Kaketoes hebben vele kenmerken gemeen met andere papegaaien, waaronder de gebogen snavel en de voeten met twee tenen voorwaarts en twee tenen achterwaarts. De families verschillen echter op een aantal anatomische punten van elkaar. Zo hebben kaketoes een vaak spectaculaire kuif die opgezet kan worden en hebben ze niet de speciale veertextuur die veel papegaaien hun regenboogkleurige kleuren geeft. Kaketoes zijn gemiddeld groter dan papegaaien.
Alle kaketoesoorten zijn in het bezit van een kuif die soms overeind staat. De kuif heeft soms een andere kleur dan het lichaam. Zo heeft de rozeachtige molukkenkaketoe een oranje kuif en de witte grote geelkuifkaketoe een gele kuif.

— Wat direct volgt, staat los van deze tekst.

-- ==== Sys2Proof/Syntax.lean ====
section
/-! DEFINITION. The instruction syntax: one constructor of `Instr` for every row of the opcode table (spec/opcode_table.json),
with the fields of its word as the spec's encodings lay them out (R216 to R218, R224 and the instruction chapters), and the
steps of the device, the hosts and the peers, with what the outside world supplies to each of them. -/

namespace Sys2Proof

/-- The three roles of a group (R176). -/
inductive Role where
  | c | m | v
  deriving DecidableEq, Repr

/-- Where a block stands: die, cluster, site, and `part` 0 for a whole core, 1 or 2 for half 0 or 1 of a partitioned EC
(R11, R12, R15). A core is named by the same record with `part` 0. -/
structure Place where
  die : Nat
  cl : Nat
  site : Nat
  part : Nat
  deriving DecidableEq, Repr

/-- A copy queue: queue `q` of a core or half (R353), or the queue of a die's command front end (R106). -/
inductive QKey where
  | core (pl : Place) (q : Nat)
  | front (die : Nat)
  deriving DecidableEq, Repr

/-- A path of a group of a block, by the block's handle, the group's GIDX and the path index. -/
structure Who where
  uid : Nat
  gidx : Nat
  pidx : Nat
  deriving DecidableEq, Repr

/-- A place in the device's storage, as hosts and the patrol scrub name it (R41, R432). -/
inductive Target where
  | phys (pa : Nat)
  | cellar (die off : Nat)
  | spad (uid off : Nat)
  | obuf (uid off : Nat)
  | tile (uid t i : Nat)   -- element i (m * 64 + n) of an accumulator tile (R76)
  deriving DecidableEq, Repr

/-- The fields of the long vector form (R271). `ls` is LS, `sb` SB, `ord` ORD. -/
structure VecLong where
  d : BitVec 6
  a : BitVec 6
  b : BitVec 6
  xop : BitVec 6
  hint : BitVec 4
  pm4 : BitVec 4
  ls : BitVec 2
  nw : BitVec 1
  x : BitVec 1
  dw : BitVec 1
  ord : BitVec 1
  sb : BitVec 1
  fsub : BitVec 4
  k : BitVec 3
  ef : BitVec 5
  pln : BitVec 4
  prnd : BitVec 1
  deriving DecidableEq, Repr

/-- The fields of the block forms of vfcvt (R284); `la` is LS[0], the direction is the constructor's. -/
structure BlockCvt where
  d : BitVec 6
  a : BitVec 6
  hint : BitVec 4
  pm4 : BitVec 4
  la : BitVec 1
  nw : BitVec 1
  k : BitVec 3
  ef : BitVec 5
  pln : BitVec 4
  prnd : BitVec 1
  deriving DecidableEq, Repr

/-- The fields of the long forms of vldgl and vstsc (R309); `ps` is FSUB, the success predicate of vstsc. -/
structure LinkLong where
  d : BitVec 6
  a : BitVec 6
  b : BitVec 6
  hint : BitVec 4
  pm4 : BitVec 4
  dw : BitVec 1
  ord : BitVec 1
  ps : BitVec 4
  scope : BitVec 3
  cls : BitVec 4
  deriving DecidableEq, Repr

/-- The fields of the control form of the long memory forms (R307); `low` is second-word bits [18:0]. -/
structure MemCtl where
  d : BitVec 6
  a : BitVec 6
  xop : BitVec 4
  cls : BitVec 4
  scope : BitVec 3
  dw : BitVec 1
  hint : BitVec 4
  pm4 : BitVec 4
  ra : BitVec 2
  f : BitVec 2
  s : BitVec 1
  low : BitVec 19
  deriving DecidableEq, Repr
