-- ==== Sys2Proof/Decode.lean ====
section
/-! DEFINITION. From instruction words to `Instr` and back. Words are natural numbers: bit 0 of the first word is the least
significant bit, and the second word of a long form counts on from bit 32 (R3, R215). The decoder looks at the major opcode
(R224), then at the function field that the owning chapter names (R226), then at the must-be-zero bits (R217, R228). Definitions that build one of the last
constructors of `Instr` are marked noncomputable: Lean's code generator has no object tags beyond 244 (the kernel
evaluates them all the same). -/

namespace Sys2Proof

/-- Bits [lo + n - 1 : lo] of a word. -/
def fld (w lo n : Nat) : BitVec n := BitVec.ofNat n (w / 2 ^ lo)

/-- Bit k of a word. -/
def bit (w k : Nat) : Bool := w / 2 ^ k % 2 == 1

/-- What the decoder answers: an instruction, or one of the two rejections of R228 (orders 2 and 3). -/
inductive Dec where
  | ok (i : Instr)
  | illegal      -- reserved major or function value, an encoding PXA 1.0 does not define: cause 0x01
  | mbz          -- a must-be-zero bit is 1: cause 0x02
  deriving DecidableEq, Repr

/-- A word with a must-be-zero bit that is 1: an encoding that is not defined comes first (R228, orders 2 and 3). -/
def badWord (illegal : Bool) : Dec := if illegal then .illegal else .mbz

/-- Major 0x00 (R243). -/
def decMajor00 (w : Nat) : Dec :=
  match w % 2 ^ 6 with
  | 0 => .ok (.sadd (bit w 31) (fld w 18 6) (fld w 12 6) (fld w 6 6))
  | 1 => .ok (.ssub (bit w 31) (fld w 18 6) (fld w 12 6) (fld w 6 6))
  | 2 => .ok (.sand (bit w 31) (fld w 18 6) (fld w 12 6) (fld w 6 6))
  | 3 => .ok (.sandn (bit w 31) (fld w 18 6) (fld w 12 6) (fld w 6 6))
  | 4 => .ok (.sor (bit w 31) (fld w 18 6) (fld w 12 6) (fld w 6 6))
  | 5 => .ok (.sxor (bit w 31) (fld w 18 6) (fld w 12 6) (fld w 6 6))
  | 6 => .ok (.sshl (bit w 31) (fld w 18 6) (fld w 12 6) (fld w 6 6))
  | 7 => .ok (.sshr (bit w 31) (fld w 18 6) (fld w 12 6) (fld w 6 6))
  | 8 => .ok (.ssra (bit w 31) (fld w 18 6) (fld w 12 6) (fld w 6 6))
  | 9 => .ok (.smin (bit w 31) (fld w 18 6) (fld w 12 6) (fld w 6 6))
  | 10 => .ok (.smax (bit w 31) (fld w 18 6) (fld w 12 6) (fld w 6 6))
  | 11 => .ok (.sminu (bit w 31) (fld w 18 6) (fld w 12 6) (fld w 6 6))
  | 12 => .ok (.smaxu (bit w 31) (fld w 18 6) (fld w 12 6) (fld w 6 6))
  | 13 => .ok (.smul (bit w 31) (fld w 18 6) (fld w 12 6) (fld w 6 6))
  | 14 => .ok (.smulh (bit w 31) (fld w 18 6) (fld w 12 6) (fld w 6 6))
  | 15 => .ok (.smulhu (bit w 31) (fld w 18 6) (fld w 12 6) (fld w 6 6))
  | 16 => .ok (.sdiv (bit w 31) (fld w 18 6) (fld w 12 6) (fld w 6 6))
  | 17 => .ok (.sdivu (bit w 31) (fld w 18 6) (fld w 12 6) (fld w 6 6))
  | 18 => .ok (.srem (bit w 31) (fld w 18 6) (fld w 12 6) (fld w 6 6))
  | 19 => .ok (.sremu (bit w 31) (fld w 18 6) (fld w 12 6) (fld w 6 6))
  | 20 => .ok (.sseq (bit w 31) (fld w 18 6) (fld w 12 6) (fld w 6 6))
  | 21 => .ok (.ssne (bit w 31) (fld w 18 6) (fld w 12 6) (fld w 6 6))
  | 22 => .ok (.sslt (bit w 31) (fld w 18 6) (fld w 12 6) (fld w 6 6))
  | 23 => .ok (.ssltu (bit w 31) (fld w 18 6) (fld w 12 6) (fld w 6 6))
  | 24 => .ok (.ssle (bit w 31) (fld w 18 6) (fld w 12 6) (fld w 6 6))
  | 25 => .ok (.ssleu (bit w 31) (fld w 18 6) (fld w 12 6) (fld w 6 6))
  | 26 => if w / 2 ^ 6 % 2 ^ 6 = 0 then .ok (.sclz (bit w 31) (fld w 18 6) (fld w 12 6)) else .mbz
  | 27 => if w / 2 ^ 6 % 2 ^ 6 = 0 then .ok (.sctz (bit w 31) (fld w 18 6) (fld w 12 6)) else .mbz
  | 28 => if w / 2 ^ 6 % 2 ^ 6 = 0 then .ok (.spopc (bit w 31) (fld w 18 6) (fld w 12 6)) else .mbz
  | 29 => if w / 2 ^ 6 % 2 ^ 6 = 0 then .ok (.sbrev (bit w 31) (fld w 18 6) (fld w 12 6)) else .mbz
  | 30 => .ok (.ssext (bit w 31) (fld w 18 6) (fld w 12 6) (fld w 6 6))
  | 31 => .ok (.szext (bit w 31) (fld w 18 6) (fld w 12 6) (fld w 6 6))
  | 32 => if w / 2 ^ 6 % 2 ^ 6 = 0 then .ok (.smov (bit w 31) (fld w 18 6) (fld w 12 6)) else .mbz
  | _ => .illegal

/-- Major 0x01 (R245). -/
def decMajor01 (w : Nat) : Dec :=
  .ok (.saddi (bit w 31) (fld w 18 6) (fld w 12 6) (fld w 0 12))

/-- Major 0x02 (R245). -/
def decMajor02 (w : Nat) : Dec :=
  .ok (.sandi (bit w 31) (fld w 18 6) (fld w 12 6) (fld w 0 12))

/-- Major 0x03 (R245). -/
def decMajor03 (w : Nat) : Dec :=
  .ok (.sori (bit w 31) (fld w 18 6) (fld w 12 6) (fld w 0 12))

/-- Major 0x04 (R245). -/
def decMajor04 (w : Nat) : Dec :=
  .ok (.sxori (bit w 31) (fld w 18 6) (fld w 12 6) (fld w 0 12))

/-- Major 0x05 (R245). -/
def decMajor05 (w : Nat) : Dec :=
  match w / 2 ^ 6 % 2 ^ 2 with
  | 0 => if w / 2 ^ 8 % 2 ^ 4 = 0 then .ok (.sshli (bit w 31) (fld w 18 6) (fld w 12 6) (fld w 0 6)) else .mbz
  | 1 => if w / 2 ^ 8 % 2 ^ 4 = 0 then .ok (.sshri (bit w 31) (fld w 18 6) (fld w 12 6) (fld w 0 6)) else .mbz
  | 2 => if w / 2 ^ 8 % 2 ^ 4 = 0 then .ok (.ssrai (bit w 31) (fld w 18 6) (fld w 12 6) (fld w 0 6)) else .mbz
  | _ => .illegal

/-- Major 0x06 (R245). -/
def decMajor06 (w : Nat) : Dec :=
  match w / 2 ^ 11 % 2 ^ 1 with
  | 0 => .ok (.sslti (bit w 31) (fld w 18 6) (fld w 12 6) (fld w 0 11))
  | 1 => .ok (.ssltui (bit w 31) (fld w 18 6) (fld w 12 6) (fld w 0 11))
  | _ => .illegal

/-- Major 0x07 (R246). -/
def decMajor07 (w : Nat) : Dec :=
  .ok (.sli (bit w 31) (fld w 18 6) (fld w 0 18))

/-- Major 0x08 (R246). -/
def decMajor08 (w : Nat) : Dec :=
  .ok (.slhi (bit w 31) (fld w 18 6) (fld w 0 18))

/-- Major 0x09 (R247). -/
def decMajor09 (w : Nat) : Dec :=
  match w / 2 ^ 3 % 2 ^ 3 with
  | 0 => .ok (.sadr (bit w 31) (fld w 18 6) (fld w 12 6) (fld w 6 6) (fld w 0 3))
  | 1 => if w / 2 ^ 12 % 2 ^ 6 = 0 then .ok (.sadrPc (bit w 31) (fld w 18 6) (fld w 6 6) (fld w 0 3)) else .mbz
  | 2 => .ok (.sadrLoc (bit w 31) (fld w 18 6) (fld w 12 6) (fld w 6 6) (fld w 0 3))
  | 3 => .ok (.sadrCw (bit w 31) (fld w 18 6) (fld w 12 6) (fld w 6 6) (fld w 0 3))
  | 4 => .ok (.sadrWs (bit w 31) (fld w 18 6) (fld w 12 6) (fld w 6 6) (fld w 0 3))
  | _ => .illegal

Het lichaam van vrijwel alle kaketoesoorten is effen gekleurd (meestal wit) en er is geen verschil te zien tussen het verenkleed van mannetjes en vrouwtjes. Vrouwelijke kaketoes hebben soms lichter gekleurde ogen (roodbruin) dan de mannetjes (donkerbruin). De valkparkiet is de kleinste kaketoe.
Beoordelingen
Er zijn nog geen beoordelingen.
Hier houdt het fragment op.